US Officials Consider Severe Chip Crackdown On China, Sparking Global Semiconductor Sell-Off

24.07.17 News

US Officials Consider Severe Chip Crackdown On China, Sparking Global Semiconductor Sell-Off

The Biden administration is considering imposing the strictest trade restrictions available if companies like Tokyo Electron and ASML Holding continue providing China with advanced semiconductor technology, according to a Bloomberg News report. This headline sparked risk-off sentiment across Japan, Europe, and the US markets. 

Seeking leverage with allies, the US is mulling whether to impose a measure called the foreign direct product rule, or FDPR, said people familiar with recent discussions. -BBG

FDPR was first introduced in the late 1950s to regulate the transfer of foreign-made products utilizing US technology, software, or equipment. The rule gives the Department of Commerce’s Bureau of Industry and Security the power to control the reexport and transfer of these items.

“Such a step — seen by allies as draconian — would be used to clamp down on business in China by Japan’s Tokyo Electron and the Netherlands’ ASML, which make chipmaking machinery that’s vital to the industry,” Bloomberg said, adding, sources said US officials are currently talking with their counterparts in Hague and Tokyo about FDPR maneuvers. 

In markets, chip stocks tumbled, with Nikkei heavyweight Tokyo Electron sinking 7.5%. Even earnings from the Dutch semiconductor ASML were not enough to reverse losses, down 8%, sending tech shares lower across Europe. 

In the US, Nvidia was down 4%, Advanced Micro Devices and Broadcom lost more than 3%, Apple 2%, and Intel half a percent in premarket trading. 

According to analysts, the news overshadowed ASML’s better-than-expected orders in the second quarter, which had bolstered confidence that the firm’s upper end of its 2025 sales guidance is attainable. Citi and JPMorgan noted that a high proportion of bookings recorded by logic customers suggests that TSMC is likely to place more orders.

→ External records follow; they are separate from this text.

-- ==== Sys2Proof/Laws/GoodFabric.lean ====
section
/-! SUPPORT. Good is kept by the fabric, remote operations, collectives and the ledger. -/

namespace Sys2Proof.Machine
-- The tactic scripts here have one shape for every operation, so some of their steps do nothing for some operations.
set_option linter.unusedTactic false
set_option linter.unreachableTactic false

theorem State.sendCtl_good {pq : List Instr × Prop} {s : State} {p : Nat} {flit : List W64} (hs : Good pq s) : Good pq (State.sendCtl s p flit) := by
  unfold State.sendCtl
  repeat' first
    | with_reducible assumption
    | with_reducible refine goodOut_next ?_
    | (lift_lets; intro x; refine (fun (hx : Good pq x) => ?_) ?_; clear_value x)
    | (intro x; subst x)
    | with_reducible refine State.addWork_good ?_
    | with_reducible refine State.setPort_good ?_
    | with_reducible refine ite_good (fun _ => ?_) (fun _ => ?_)
    | with_reducible refine iteOut_good (fun _ => ?_) (fun _ => ?_)
    | with_reducible refine foldl_good (fun _ _ _ => ?_) ?_
    | with_reducible refine foldl_fst (fun _ _ _ => ?_) ?_
    | with_reducible refine foldl_snd (fun _ _ _ => ?_) ?_
    | subst x
    | with_reducible split
    | dsimp only

theorem State.hearCtl_good {pq : List Instr × Prop} {s : State} {p : Nat} (hs : Good pq s) : Good pq (State.hearCtl s p) := by
  unfold State.hearCtl
  repeat' first
    | with_reducible assumption
    | with_reducible refine goodOut_next ?_
    | (lift_lets; intro x; refine (fun (hx : Good pq x) => ?_) ?_; clear_value x)
    | (intro x; subst x)
    | with_reducible refine State.addWork_good ?_
    | with_reducible refine ite_good (fun _ => ?_) (fun _ => ?_)
    | with_reducible refine iteOut_good (fun _ => ?_) (fun _ => ?_)
    | with_reducible refine foldl_good (fun _ _ _ => ?_) ?_
    | with_reducible refine foldl_fst (fun _ _ _ => ?_) ?_
    | with_reducible refine foldl_snd (fun _ _ _ => ?_) ?_
    | subst x
    | with_reducible split
    | dsimp only

theorem State.freeFlits_good {pq : List Instr × Prop} {s : State} {p : Nat} {vc : Nat} {n : Nat} (hs : Good pq s) : Good pq (State.freeFlits s p vc n) := by
  unfold State.freeFlits
  repeat' first
    | with_reducible assumption
    | with_reducible refine goodOut_next ?_
    | (lift_lets; intro x; refine (fun (hx : Good pq x) => ?_) ?_; clear_value x)
    | (intro x; subst x)
    | with_reducible refine State.setPort_good ?_
    | with_reducible refine ite_good (fun _ => ?_) (fun _ => ?_)
    | with_reducible refine iteOut_good (fun _ => ?_) (fun _ => ?_)
    | with_reducible refine foldl_good (fun _ _ _ => ?_) ?_
    | with_reducible refine foldl_fst (fun _ _ _ => ?_) ?_
    | with_reducible refine foldl_snd (fun _ _ _ => ?_) ?_
    | subst x
    | with_reducible split
    | dsimp only

theorem State.unhold_good {pq : List Instr × Prop} {s : State} {h : Held} (hs : Good pq s) : Good pq (State.unhold s h) := by
  unfold State.unhold
  repeat' first
    | with_reducible assumption
    | with_reducible refine goodOut_next ?_
    | (lift_lets; intro x; refine (fun (hx : Good pq x) => ?_) ?_; clear_value x)
    | (intro x; subst x)
    | with_reducible refine State.freeFlits_good ?_
    | with_reducible refine State.withNet_good _ ?_
    | with_reducible refine ite_good (fun _ => ?_) (fun _ => ?_)
    | with_reducible refine iteOut_good (fun _ => ?_) (fun _ => ?_)
    | with_reducible refine foldl_good (fun _ _ _ => ?_) ?_
    | with_reducible refine foldl_fst (fun _ _ _ => ?_) ?_
    | with_reducible refine foldl_snd (fun _ _ _ => ?_) ?_
    | subst x
    | with_reducible split
    | dsimp only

Citi analyst Andrew Gardiner told clients, “The geopolitical angle, however, is likely to be in more focus today than results, with Bloomberg reporting the US is pressing for additional restrictions on ASML,” adding, “Pressure is building to restrict service activity on the installed base.”

Shares of ASML tumble to a near two month low. 

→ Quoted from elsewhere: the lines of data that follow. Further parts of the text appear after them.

-- ==== Sys2Proof/Laws/GoodHost.lean ====
section
/-! SUPPORT. Good is kept by power, the directory, the host link and boot. -/

namespace Sys2Proof.Machine
-- The tactic scripts here have one shape for every operation, so some of their steps do nothing for some operations.
set_option linter.unusedTactic false
set_option linter.unreachableTactic false

theorem State.onDevs_good {pq : List Instr × Prop} {s : State} {f : Flash → Flash} (hs : Good pq s) : Good pq (State.onDevs s f) := by
  unfold State.onDevs
  repeat' first
    | with_reducible assumption
    | with_reducible refine goodOut_next ?_
    | (lift_lets; intro x; refine (fun (hx : Good pq x) => ?_) ?_; clear_value x)
    | (intro x; subst x)
    | with_reducible refine State.withSst_good _ ?_
    | with_reducible refine ite_good (fun _ => ?_) (fun _ => ?_)
    | with_reducible refine iteOut_good (fun _ => ?_) (fun _ => ?_)
    | with_reducible refine foldl_good (fun _ _ _ => ?_) ?_
    | with_reducible refine foldl_fst (fun _ _ _ => ?_) ?_
    | with_reducible refine foldl_snd (fun _ _ _ => ?_) ?_
    | subst x
    | with_reducible split
    | dsimp only

theorem execSstRecordWrite_good {pq : List Instr × Prop} {s : State} (hs : Good pq s) : GoodOut pq (execSstRecordWrite s) := by
  unfold execSstRecordWrite
  repeat' first
    | with_reducible assumption
    | with_reducible refine goodOut_next ?_
    | (lift_lets; intro x; refine (fun (hx : Good pq x) => ?_) ?_; clear_value x)
    | (intro x; subst x)
    | with_reducible refine State.addFld_good ?_
    | with_reducible refine State.onDevs_good ?_
    | with_reducible refine State.setBank_good ?_
    | with_reducible refine State.wait_good ?_
    | with_reducible refine State.withSst_good _ ?_
    | with_reducible refine ite_good (fun _ => ?_) (fun _ => ?_)
    | with_reducible refine iteOut_good (fun _ => ?_) (fun _ => ?_)
    | with_reducible refine foldl_good (fun _ _ _ => ?_) ?_
    | with_reducible refine foldl_fst (fun _ _ _ => ?_) ?_
    | with_reducible refine foldl_snd (fun _ _ _ => ?_) ?_
    | subst x
    | with_reducible split
    | dsimp only

theorem execSstBankErase_good {pq : List Instr × Prop} {s : State} (hs : Good pq s) : GoodOut pq (execSstBankErase s) := by
  unfold execSstBankErase
  repeat' first
    | with_reducible assumption
    | with_reducible refine goodOut_next ?_
    | (lift_lets; intro x; refine (fun (hx : Good pq x) => ?_) ?_; clear_value x)
    | (intro x; subst x)
    | with_reducible refine State.onDevs_good ?_
    | with_reducible refine State.setBank_good ?_
    | with_reducible refine State.withSst_good _ ?_
    | with_reducible refine ite_good (fun _ => ?_) (fun _ => ?_)
    | with_reducible refine iteOut_good (fun _ => ?_) (fun _ => ?_)
    | with_reducible refine foldl_good (fun _ _ _ => ?_) ?_
    | with_reducible refine foldl_fst (fun _ _ _ => ?_) ?_
    | with_reducible refine foldl_snd (fun _ _ _ => ?_) ?_
    | subst x
    | with_reducible split
    | dsimp only

theorem execSstCompact_good {pq : List Instr × Prop} {s : State} (hs : Good pq s) : GoodOut pq (execSstCompact s) := by
  unfold execSstCompact
  repeat' first
    | with_reducible assumption
    | with_reducible refine goodOut_next ?_
    | (lift_lets; intro x; refine (fun (hx : Good pq x) => ?_) ?_; clear_value x)
    | (intro x; subst x)
    | with_reducible refine State.onDevs_good ?_
    | with_reducible refine State.setBank_good ?_
    | with_reducible refine State.setFld_good ?_
    | with_reducible refine State.withSst_good _ ?_
    | with_reducible refine State.wrapFld_good ?_
    | with_reducible refine ite_good (fun _ => ?_) (fun _ => ?_)
    | with_reducible refine iteOut_good (fun _ => ?_) (fun _ => ?_)
    | with_reducible refine foldl_good (fun _ _ _ => ?_) ?_
    | with_reducible refine foldl_fst (fun _ _ _ => ?_) ?_
    | with_reducible refine foldl_snd (fun _ _ _ => ?_) ?_
    | subst x
    | with_reducible split
    | dsimp only

theorem execSstRselWrite_good {pq : List Instr × Prop} {data : W64} {s : State} (hs : Good pq s) : GoodOut pq (execSstRselWrite data s) := by
  unfold execSstRselWrite
  repeat' first
    | with_reducible assumption
    | with_reducible refine goodOut_next ?_
    | (lift_lets; intro x; refine (fun (hx : Good pq x) => ?_) ?_; clear_value x)
    | (intro x; subst x)
    | with_reducible refine State.plainWrite_good ?_
    | with_reducible refine State.withSst_good _ ?_
    | with_reducible refine ite_good (fun _ => ?_) (fun _ => ?_)
    | with_reducible refine iteOut_good (fun _ => ?_) (fun _ => ?_)
    | with_reducible refine foldl_good (fun _ _ _ => ?_) ?_
    | with_reducible refine foldl_fst (fun _ _ _ => ?_) ?_
    | with_reducible refine foldl_snd (fun _ _ _ => ?_) ?_
    | subst x
    | with_reducible split
    | dsimp only

theorem execSstRdataRead_good {pq : List Instr × Prop} {s : State} (hs : Good pq s) : GoodOut pq (execSstRdataRead s) := by
  unfold execSstRdataRead
  repeat' first
    | with_reducible assumption
    | with_reducible refine goodOut_next ?_
    | (lift_lets; intro x; refine (fun (hx : Good pq x) => ?_) ?_; clear_value x)
    | (intro x; subst x)
    | with_reducible refine State.out_good ?_
    | with_reducible refine State.withSst_good _ ?_
    | with_reducible refine ite_good (fun _ => ?_) (fun _ => ?_)
    | with_reducible refine iteOut_good (fun _ => ?_) (fun _ => ?_)
    | with_reducible refine foldl_good (fun _ _ _ => ?_) ?_
    | with_reducible refine foldl_fst (fun _ _ _ => ?_) ?_
    | with_reducible refine foldl_snd (fun _ _ _ => ?_) ?_
    | subst x
    | with_reducible split
    | dsimp only

theorem State.episode_good {pq : List Instr × Prop} {s : State} {old : Nat} {new : Nat} (hs : Good pq s) : Good pq (State.episode s old new) := by
  unfold State.episode
  repeat' first
    | with_reducible assumption
    | with_reducible refine goodOut_next ?_
    | (lift_lets; intro x; refine (fun (hx : Good pq x) => ?_) ?_; clear_value x)
    | (intro x; subst x)
    | with_reducible refine State.addFld_good ?_
    | with_reducible refine State.event_good ?_
    | with_reducible refine State.setErr_good ?_
    | with_reducible refine State.withPwr_good _ ?_
    | with_reducible refine ite_good (fun _ => ?_) (fun _ => ?_)
    | with_reducible refine iteOut_good (fun _ => ?_) (fun _ => ?_)
    | with_reducible refine foldl_good (fun _ _ _ => ?_) ?_
    | with_reducible refine foldl_fst (fun _ _ _ => ?_) ?_
    | with_reducible refine foldl_snd (fun _ _ _ => ?_) ?_
    | subst x
    | with_reducible split
    | dsimp only

theorem execPwrTick_good {pq : List Instr × Prop} {counts : List Nat} {s : State} (hs : Good pq s) : GoodOut pq (execPwrTick counts s) := by
  unfold execPwrTick
  repeat' first
    | with_reducible assumption
    | with_reducible refine goodOut_next ?_
    | (lift_lets; intro x; refine (fun (hx : Good pq x) => ?_) ?_; clear_value x)
    | (intro x; subst x)
    | with_reducible refine State.episode_good ?_
    | with_reducible refine State.setFld_good ?_
    | with_reducible refine State.withPwr_good _ ?_
    | with_reducible refine ite_good (fun _ => ?_) (fun _ => ?_)
    | with_reducible refine iteOut_good (fun _ => ?_) (fun _ => ?_)
    | with_reducible refine foldl_good (fun _ _ _ => ?_) ?_
    | with_reducible refine foldl_fst (fun _ _ _ => ?_) ?_
    | with_reducible refine foldl_snd (fun _ _ _ => ?_) ?_
    | subst x
    | with_reducible split
    | dsimp only

theorem State.pwrStart_good {pq : List Instr × Prop} {s : State} (hs : Good pq s) : Good pq (State.pwrStart s) := by
  unfold State.pwrStart
  repeat' first
    | with_reducible assumption
    | with_reducible refine goodOut_next ?_
    | (lift_lets; intro x; refine (fun (hx : Good pq x) => ?_) ?_; clear_value x)
    | (intro x; subst x)
    | with_reducible refine State.setFld_good ?_
    | with_reducible refine State.withPwr_good _ ?_
    | with_reducible refine ite_good (fun _ => ?_) (fun _ => ?_)
    | with_reducible refine iteOut_good (fun _ => ?_) (fun _ => ?_)
    | with_reducible refine foldl_good (fun _ _ _ => ?_) ?_
    | with_reducible refine foldl_fst (fun _ _ _ => ?_) ?_
    | with_reducible refine foldl_snd (fun _ _ _ => ?_) ?_
    | subst x
    | with_reducible split
    | dsimp only

theorem execPwrCaplogRead_good {pq : List Instr × Prop} {s : State} (hs : Good pq s) : GoodOut pq (execPwrCaplogRead s) := by
  unfold execPwrCaplogRead
  repeat' first
    | with_reducible assumption
    | with_reducible refine goodOut_next ?_
    | (lift_lets; intro x; refine (fun (hx : Good pq x) => ?_) ?_; clear_value x)
    | (intro x; subst x)
    | with_reducible refine State.readClear_good ?_
    | with_reducible refine ite_good (fun _ => ?_) (fun _ => ?_)
    | with_reducible refine iteOut_good (fun _ => ?_) (fun _ => ?_)
    | with_reducible refine foldl_good (fun _ _ _ => ?_) ?_
    | with_reducible refine foldl_fst (fun _ _ _ => ?_) ?_
    | with_reducible refine foldl_snd (fun _ _ _ => ?_) ?_
    | subst x
    | with_reducible split
    | dsimp only

theorem execBmBmlimWrite_good {pq : List Instr × Prop} {v : W16} {s : State} (hs : Good pq s) : GoodOut pq (execBmBmlimWrite v s) := by
  unfold execBmBmlimWrite
  repeat' first
    | with_reducible assumption
    | with_reducible refine goodOut_next ?_
    | (lift_lets; intro x; refine (fun (hx : Good pq x) => ?_) ?_; clear_value x)
    | (intro x; subst x)
    | with_reducible refine State.event_good ?_
    | with_reducible refine State.setErr_good ?_
    | with_reducible refine State.setFld_good ?_
    | with_reducible refine ite_good (fun _ => ?_) (fun _ => ?_)
    | with_reducible refine iteOut_good (fun _ => ?_) (fun _ => ?_)
    | with_reducible refine foldl_good (fun _ _ _ => ?_) ?_
    | with_reducible refine foldl_fst (fun _ _ _ => ?_) ?_
    | with_reducible refine foldl_snd (fun _ _ _ => ?_) ?_
    | subst x
    | with_reducible split
    | dsimp only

This comes as price momentum in the MSCI World Semiconductor and Semiconductor Equity Group Index has stalled since mid-June. 

Here’s more from Bloomberg: 

The administration is in a tenuous position. US companies feel that restrictions on exports to China have unfairly punished them and are pushing for changes. Allies, meanwhile, see little reason to alter their policies when the US presidential election is just a few months away.

The goal is to persuade allies, who have already restricted some shipments of key equipment, to limit their companies’ ability to service and repair restricted gear that’s already in China — which US firms are barred from doing. The US is also weighing additional sanctions on specific Chinese chip companies, Bloomberg reported earlier.

Chinese Foreign Ministry spokesman Lin Jian responded to the report at a regular press briefing in Beijing, indicating that the US “politicized trade and the concept of national security.”

Meanwhile, the three largest US chip equipment manufacturers—Lam Research, Applied Materials, and KLA—have expressed deep concerns with US officials that current restrictive trade policies are backfiring. According to sources citing the US chip firms, these policies harm American semiconductor companies while failing to stop China’s technological advancements.